All modern ships are equipped with a device able to reduce the drag coefficient, called trim wedge. Such a device is applied in the stern area below the transom. Such a device consists of a wedge-shaped appendix that extends across the width of the ship and is substantially defined by a flat vertical surface facing towards stern as a continuation of the transom and by an inclined surface facing towards the bow. When the ship proceeds in the forward direction, the inclined surface is hit by water. A very high lift force is thus generated which changes the trim of the ship, significantly improving the propulsive performance thereof. In order to be effective, a trim wedge should be placed with its lower portion below the waterline.
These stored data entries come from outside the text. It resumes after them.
/-! ### The job ring of the compression engine (Chapter 18) -/

/-- A tail write submits the new jobs, whose descriptors are read; the next job whose descriptor is good starts on the lowest free lane, or
on the decompressor; one whose descriptor names no work ends as INVALID. -/
def Claims.JobsAreSubmittedAndStart : Prop :=
  ∀ s : State, Alone s →
    (∀ who (v : BitVec 8), Accepted s who 0x5802 1 v.toNat →
      ∃ t, exec (.jobTailWrite who v) s = .next t ∧ t.comp.tail = v.toNat ∧ t.comp.head = s.comp.head ∧
        ∀ i, i < (v.toNat + 32 - s.comp.tail) % 32 →
          (t.job ((s.comp.tail + i) % 32)).st = 1 ∨ (t.job ((s.comp.tail + i) % 32)).st = 2 ∨ (t.job ((s.comp.tail + i) % 32)).st = 5) ∧
    (∀ c (ev : LaneEvent), s.jobCounts.find? (fun c => (s.job c).st == 1 || (s.job c).st == 2 || (s.job c).st == 5 || (s.job c).st == 7)
        = some c → (s.job c).st = 2 → s.engineOn = true → s.b 0x5801 2 = true → ev.bad = false →
      (∀ l, (s.job c).valid = true → (s.job c).codes = true → s.freeLane = some l →
        (∀ i, i < 4 → s.streamWants i = false) → s.comp.lane.length < 8 →
        Completes (.jobStart ev) s [.comp] [(0xF048, 13)] fun t =>
          t.job c = { s.job c with st := 3, lane := l, since := s.now, order := s.comp.starts } ∧
          mget t.comp.lane l = some (2, c % 16)) ∧
      ((s.job c).valid = true → (s.job c).codes = false → s.decompBusy = false →
        Completes (.jobStart ev) s [.comp] [(0xF048, 13)] fun t =>
          t.job c = { s.job c with st := 3, lane := 8, since := s.now, order := s.comp.starts }) ∧
      ((s.job c).valid = false → s.mgtFast = true →
        ∃ t, exec (.jobStart ev) s = .next t ∧ t.comp.lastSlot = c % 16 ∧ t.comp.lastStatus = 9 ∧
          t.z 0xF088 6 = min (s.z 0xF088 6 + 1) (2 ^ 32 - 1) ∧ bit (t.z 0x210D 0) 0 = true))

/-- A running job that ends within its watchdog limit completes with the work of its descriptor on its input, whose result is written to the
destination; it expires after that limit; and a flush cancels what has not started and leaves what runs. The demand of the lanes is published. -/
def Claims.JobsEnd : Prop :=
  ∀ s : State, Alone s →
    (∀ (slot : Fin 16) c, s.running slot.val = some c →
      (∀ r : JobInput, (s.dom .cmp).inReset = false → s.late .mgt (s.job c).since (s.n 0x5800 4 * 1000) = false → r.lane.bad = false → r.err = 0 →
        ∃ t, exec (.jobComplete slot r) s = .next t ∧
          (let e := (s.job c).work (octAt r.input 0 (s.job c).srcLen)
           .host 1 (s.job c).dst e.out ∈ t.out ∧
           (e.status = 1 → t.z 0xF088 5 = min (s.z 0xF088 5 + 1) (2 ^ 32 - 1)) ∧
           (e.status ≠ 1 → e.status ≠ 11 → t.comp.lastSlot = c % 16 ∧ t.comp.lastStatus = e.status ∧ t.comp.lastDetail = e.detail)) ∧
          ((s.job c).lane < 8 → mget t.comp.lane (s.job c).lane = none)) ∧
      (s.mgtFast = true →
        ∃ t, exec (.jobWatchdogExpiry slot) s = .next t ∧ t.now = max s.now ((s.job c).since + s.n 0x5800 4 * 1000) ∧
          t.comp.lastSlot = c % 16 ∧ t.comp.lastStatus = 8 ∧ bit (t.z 0x210D 0) 1 = true ∧
          t.z 0xF088 8 = min (s.z 0xF088 8 + 1) (2 ^ 32 - 1) ∧ ((s.job c).lane < 8 → mget t.comp.lane (s.job c).lane = none))) ∧
    (∀ who (v : BitVec 32), Accepted s who 0x5802 4 v.toNat →
      ∃ t, exec (.jobFlush who v) s = .next t ∧ ∀ c ∈ s.jobCounts,
        ((s.job c).st = 3 → t.job c = s.job c) ∧ ((s.job c).st = 1 → t.job c = { s.job c with st := 7 }) ∧
        (((s.job c).st = 2 ∨ (s.job c).st = 5) → (t.job c).st ≠ 2 ∧ (t.job c).st ≠ 5 ∧ (t.job c).st ≠ 3)) ∧
    Completes .demandUpdate s [.comp] [(0x2208, 7)] fun t => t.z 0x2208 7 = s.demand ∧ t.comp = { s.comp with consumed := 0 }

/-- What the job ring of the compression engine does. -/
def Obligations.JobsRunInOrder : Prop := Claims.JobsAreSubmittedAndStart ∧ Claims.JobsEnd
The trim wedge cannot be used on ships intended to operate in icy sea areas. In navigation in the ice, in the case of reverse motion the vertical flat surface of the trim wedge would impact the ice. The impact area would be very large, given the extension of the trim wedge. While the ship could have a powerful propulsion system, the specific pressure would be very low, and therefore insufficient to cause the fracture of the ice. In addition, the trim wedge would cause a gradual accumulation of ice in the stern area resulting in blockage of the ship in the reverse motion.
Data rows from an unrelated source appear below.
@[simp] theorem State.setWord_pending (s : State) (br idx sub m : Nat) : (s.setWord br idx sub m).pending = s.pending := by
  obtain ⟨o, a, l, h⟩ := s.setWord_alerted br idx sub m; rw [h]
@[simp] theorem State.setWord_out (s : State) (br idx sub m : Nat) : (s.setWord br idx sub m).out = s.out := by
  obtain ⟨o, a, l, h⟩ := s.setWord_alerted br idx sub m; rw [h]
@[simp] theorem State.setWord_free (s : State) (br idx sub m : Nat) : (s.setWord br idx sub m).free = s.free := by
  obtain ⟨o, a, l, h⟩ := s.setWord_alerted br idx sub m; rw [h]
@[simp] theorem State.setWord_now (s : State) (br idx sub m : Nat) : (s.setWord br idx sub m).now = s.now := by
  obtain ⟨o, a, l, h⟩ := s.setWord_alerted br idx sub m; rw [h]
@[simp] theorem State.setWord_staged (s : State) (br idx sub m : Nat) : (s.setWord br idx sub m).staged = s.staged := by
  obtain ⟨o, a, l, h⟩ := s.setWord_alerted br idx sub m; rw [h]
@[simp] theorem State.setWord_badWords (s : State) (br idx sub m : Nat) : (s.setWord br idx sub m).badWords = s.badWords := by
  obtain ⟨o, a, l, h⟩ := s.setWord_alerted br idx sub m; rw [h]
@[simp] theorem State.setWord_written (s : State) (br idx sub m : Nat) : (s.setWord br idx sub m).written = s.written := by
  obtain ⟨o, a, l, h⟩ := s.setWord_alerted br idx sub m; rw [h]
@[simp] theorem State.setWord_locked (s : State) (br idx sub m : Nat) : (s.setWord br idx sub m).locked = s.locked := by
  obtain ⟨o, a, l, h⟩ := s.setWord_alerted br idx sub m; rw [h]
@[simp] theorem State.setWord_power (s : State) (br idx sub m : Nat) : (s.setWord br idx sub m).power = s.power := by
  obtain ⟨o, a, l, h⟩ := s.setWord_alerted br idx sub m; rw [h]
@[simp] theorem State.setWord_clk (s : State) (br idx sub m : Nat) : (s.setWord br idx sub m).clk = s.clk := by
  obtain ⟨o, a, l, h⟩ := s.setWord_alerted br idx sub m; rw [h]
@[simp] theorem State.setWord_boot (s : State) (br idx sub m : Nat) : (s.setWord br idx sub m).boot = s.boot := by
  obtain ⟨o, a, l, h⟩ := s.setWord_alerted br idx sub m; rw [h]
@[simp] theorem State.setWord_commit (s : State) (br idx sub m : Nat) : (s.setWord br idx sub m).commit = s.commit := by
  obtain ⟨o, a, l, h⟩ := s.setWord_alerted br idx sub m; rw [h]
@[simp] theorem State.setWord_sec (s : State) (br idx sub m : Nat) : (s.setWord br idx sub m).sec = s.sec := by
  obtain ⟨o, a, l, h⟩ := s.setWord_alerted br idx sub m; rw [h]
@[simp] theorem State.setWord_ports (s : State) (br idx sub m : Nat) : (s.setWord br idx sub m).ports = s.ports := by
  obtain ⟨o, a, l, h⟩ := s.setWord_alerted br idx sub m; rw [h]
@[simp] theorem State.setWord_coh (s : State) (br idx sub m : Nat) : (s.setWord br idx sub m).coh = s.coh := by
  obtain ⟨o, a, l, h⟩ := s.setWord_alerted br idx sub m; rw [h]
@[simp] theorem State.setWord_time (s : State) (br idx sub m : Nat) : (s.setWord br idx sub m).time = s.time := by
  obtain ⟨o, a, l, h⟩ := s.setWord_alerted br idx sub m; rw [h]
@[simp] theorem State.setWord_belay (s : State) (br idx sub m : Nat) : (s.setWord br idx sub m).belay = s.belay := by
  obtain ⟨o, a, l, h⟩ := s.setWord_alerted br idx sub m; rw [h]
@[simp] theorem State.setWord_probe (s : State) (br idx sub m : Nat) : (s.setWord br idx sub m).probe = s.probe := by
  obtain ⟨o, a, l, h⟩ := s.setWord_alerted br idx sub m; rw [h]
@[simp] theorem State.setWord_sig (s : State) (br idx sub m : Nat) : (s.setWord br idx sub m).sig = s.sig := by
  obtain ⟨o, a, l, h⟩ := s.setWord_alerted br idx sub m; rw [h]
@[simp] theorem State.setWord_trig (s : State) (br idx sub m : Nat) : (s.setWord br idx sub m).trig = s.trig := by
  obtain ⟨o, a, l, h⟩ := s.setWord_alerted br idx sub m; rw [h]
@[simp] theorem State.setWord_pair (s : State) (br idx sub m : Nat) : (s.setWord br idx sub m).pair = s.pair := by
  obtain ⟨o, a, l, h⟩ := s.setWord_alerted br idx sub m; rw [h]
@[simp] theorem State.setWord_mem (s : State) (br idx sub m : Nat) : (s.setWord br idx sub m).mem = s.mem := by
  obtain ⟨o, a, l, h⟩ := s.setWord_alerted br idx sub m; rw [h]
@[simp] theorem State.setWord_sto (s : State) (br idx sub m : Nat) : (s.setWord br idx sub m).sto = s.sto := by
  obtain ⟨o, a, l, h⟩ := s.setWord_alerted br idx sub m; rw [h]
@[simp] theorem State.setWord_comp (s : State) (br idx sub m : Nat) : (s.setWord br idx sub m).comp = s.comp := by
  obtain ⟨o, a, l, h⟩ := s.setWord_alerted br idx sub m; rw [h]

/-! ### setCause -/

@[simp] theorem State.setCause_pending (s : State) (br b : Nat) : (s.setCause br b).pending = s.pending := by
  simp [State.setCause]
@[simp] theorem State.setCause_out (s : State) (br b : Nat) : (s.setCause br b).out = s.out := by
  simp [State.setCause]
@[simp] theorem State.setCause_free (s : State) (br b : Nat) : (s.setCause br b).free = s.free := by
  simp [State.setCause]
@[simp] theorem State.setCause_now (s : State) (br b : Nat) : (s.setCause br b).now = s.now := by
  simp [State.setCause]
@[simp] theorem State.setCause_staged (s : State) (br b : Nat) : (s.setCause br b).staged = s.staged := by
  simp [State.setCause]
@[simp] theorem State.setCause_badWords (s : State) (br b : Nat) : (s.setCause br b).badWords = s.badWords := by
  simp [State.setCause]
@[simp] theorem State.setCause_written (s : State) (br b : Nat) : (s.setCause br b).written = s.written := by
  simp [State.setCause]
@[simp] theorem State.setCause_locked (s : State) (br b : Nat) : (s.setCause br b).locked = s.locked := by
  simp [State.setCause]
@[simp] theorem State.setCause_power (s : State) (br b : Nat) : (s.setCause br b).power = s.power := by
  simp [State.setCause]
@[simp] theorem State.setCause_clk (s : State) (br b : Nat) : (s.setCause br b).clk = s.clk := by
  simp [State.setCause]
@[simp] theorem State.setCause_boot (s : State) (br b : Nat) : (s.setCause br b).boot = s.boot := by
  simp [State.setCause]
@[simp] theorem State.setCause_commit (s : State) (br b : Nat) : (s.setCause br b).commit = s.commit := by
  simp [State.setCause]
@[simp] theorem State.setCause_sec (s : State) (br b : Nat) : (s.setCause br b).sec = s.sec := by
  simp [State.setCause]
@[simp] theorem State.setCause_ports (s : State) (br b : Nat) : (s.setCause br b).ports = s.ports := by
  simp [State.setCause]
@[simp] theorem State.setCause_coh (s : State) (br b : Nat) : (s.setCause br b).coh = s.coh := by
  simp [State.setCause]
@[simp] theorem State.setCause_time (s : State) (br b : Nat) : (s.setCause br b).time = s.time := by
  simp [State.setCause]
@[simp] theorem State.setCause_belay (s : State) (br b : Nat) : (s.setCause br b).belay = s.belay := by
  simp [State.setCause]
@[simp] theorem State.setCause_probe (s : State) (br b : Nat) : (s.setCause br b).probe = s.probe := by
  simp [State.setCause]
@[simp] theorem State.setCause_sig (s : State) (br b : Nat) : (s.setCause br b).sig = s.sig := by
  simp [State.setCause]
@[simp] theorem State.setCause_trig (s : State) (br b : Nat) : (s.setCause br b).trig = s.trig := by
  simp [State.setCause]
@[simp] theorem State.setCause_pair (s : State) (br b : Nat) : (s.setCause br b).pair = s.pair := by
  simp [State.setCause]
@[simp] theorem State.setCause_mem (s : State) (br b : Nat) : (s.setCause br b).mem = s.mem := by
  simp [State.setCause]
@[simp] theorem State.setCause_sto (s : State) (br b : Nat) : (s.setCause br b).sto = s.sto := by
  simp [State.setCause]
@[simp] theorem State.setCause_comp (s : State) (br b : Nat) : (s.setCause br b).comp = s.comp := by
  simp [State.setCause]

/-! ### setPortCause -/

@[simp] theorem State.setPortCause_pending (s : State) (p b : Nat) : (s.setPortCause p b).pending = s.pending := by
  simp [State.setPortCause]
@[simp] theorem State.setPortCause_out (s : State) (p b : Nat) : (s.setPortCause p b).out = s.out := by
  simp [State.setPortCause]
@[simp] theorem State.setPortCause_free (s : State) (p b : Nat) : (s.setPortCause p b).free = s.free := by
  simp [State.setPortCause]
@[simp] theorem State.setPortCause_now (s : State) (p b : Nat) : (s.setPortCause p b).now = s.now := by
  simp [State.setPortCause]
@[simp] theorem State.setPortCause_staged (s : State) (p b : Nat) : (s.setPortCause p b).staged = s.staged := by
  simp [State.setPortCause]
@[simp] theorem State.setPortCause_badWords (s : State) (p b : Nat) : (s.setPortCause p b).badWords = s.badWords := by
  simp [State.setPortCause]
@[simp] theorem State.setPortCause_written (s : State) (p b : Nat) : (s.setPortCause p b).written = s.written := by
  simp [State.setPortCause]
@[simp] theorem State.setPortCause_locked (s : State) (p b : Nat) : (s.setPortCause p b).locked = s.locked := by
  simp [State.setPortCause]
@[simp] theorem State.setPortCause_power (s : State) (p b : Nat) : (s.setPortCause p b).power = s.power := by
  simp [State.setPortCause]
@[simp] theorem State.setPortCause_clk (s : State) (p b : Nat) : (s.setPortCause p b).clk = s.clk := by
  simp [State.setPortCause]
@[simp] theorem State.setPortCause_boot (s : State) (p b : Nat) : (s.setPortCause p b).boot = s.boot := by
  simp [State.setPortCause]
@[simp] theorem State.setPortCause_commit (s : State) (p b : Nat) : (s.setPortCause p b).commit = s.commit := by
  simp [State.setPortCause]
@[simp] theorem State.setPortCause_sec (s : State) (p b : Nat) : (s.setPortCause p b).sec = s.sec := by
  simp [State.setPortCause]
@[simp] theorem State.setPortCause_ports (s : State) (p b : Nat) : (s.setPortCause p b).ports = s.ports := by
  simp [State.setPortCause]
@[simp] theorem State.setPortCause_coh (s : State) (p b : Nat) : (s.setPortCause p b).coh = s.coh := by
  simp [State.setPortCause]
@[simp] theorem State.setPortCause_time (s : State) (p b : Nat) : (s.setPortCause p b).time = s.time := by
  simp [State.setPortCause]
@[simp] theorem State.setPortCause_belay (s : State) (p b : Nat) : (s.setPortCause p b).belay = s.belay := by
  simp [State.setPortCause]
@[simp] theorem State.setPortCause_probe (s : State) (p b : Nat) : (s.setPortCause p b).probe = s.probe := by
  simp [State.setPortCause]
@[simp] theorem State.setPortCause_sig (s : State) (p b : Nat) : (s.setPortCause p b).sig = s.sig := by
  simp [State.setPortCause]
@[simp] theorem State.setPortCause_trig (s : State) (p b : Nat) : (s.setPortCause p b).trig = s.trig := by
  simp [State.setPortCause]
@[simp] theorem State.setPortCause_pair (s : State) (p b : Nat) : (s.setPortCause p b).pair = s.pair := by
  simp [State.setPortCause]
@[simp] theorem State.setPortCause_mem (s : State) (p b : Nat) : (s.setPortCause p b).mem = s.mem := by
  simp [State.setPortCause]
@[simp] theorem State.setPortCause_sto (s : State) (p b : Nat) : (s.setPortCause p b).sto = s.sto := by
  simp [State.setPortCause]
@[simp] theorem State.setPortCause_comp (s : State) (p b : Nat) : (s.setPortCause p b).comp = s.comp := by
  simp [State.setPortCause]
Due to these constraints, the ships used for navigation in icy waters, even if only for some periods of the year, are never equipped with stern trim wedge. In particular, the adoption of the trim wedge would make manoeuvres in icy port areas considerably difficult, if not impossible, the reverse motion being in fact prevented.
Therefore, in the ships intended for navigation in icy waters, the need to ensure adequate manoeuvrability has led to sacrifice the propulsive performance in open water, giving up the trim wedge.
A need deeply felt in the field of ships used for navigation in icy waters therefore is to improve the propulsive performance in open water, without renouncing to an adequate manoeuvrability in icy waters.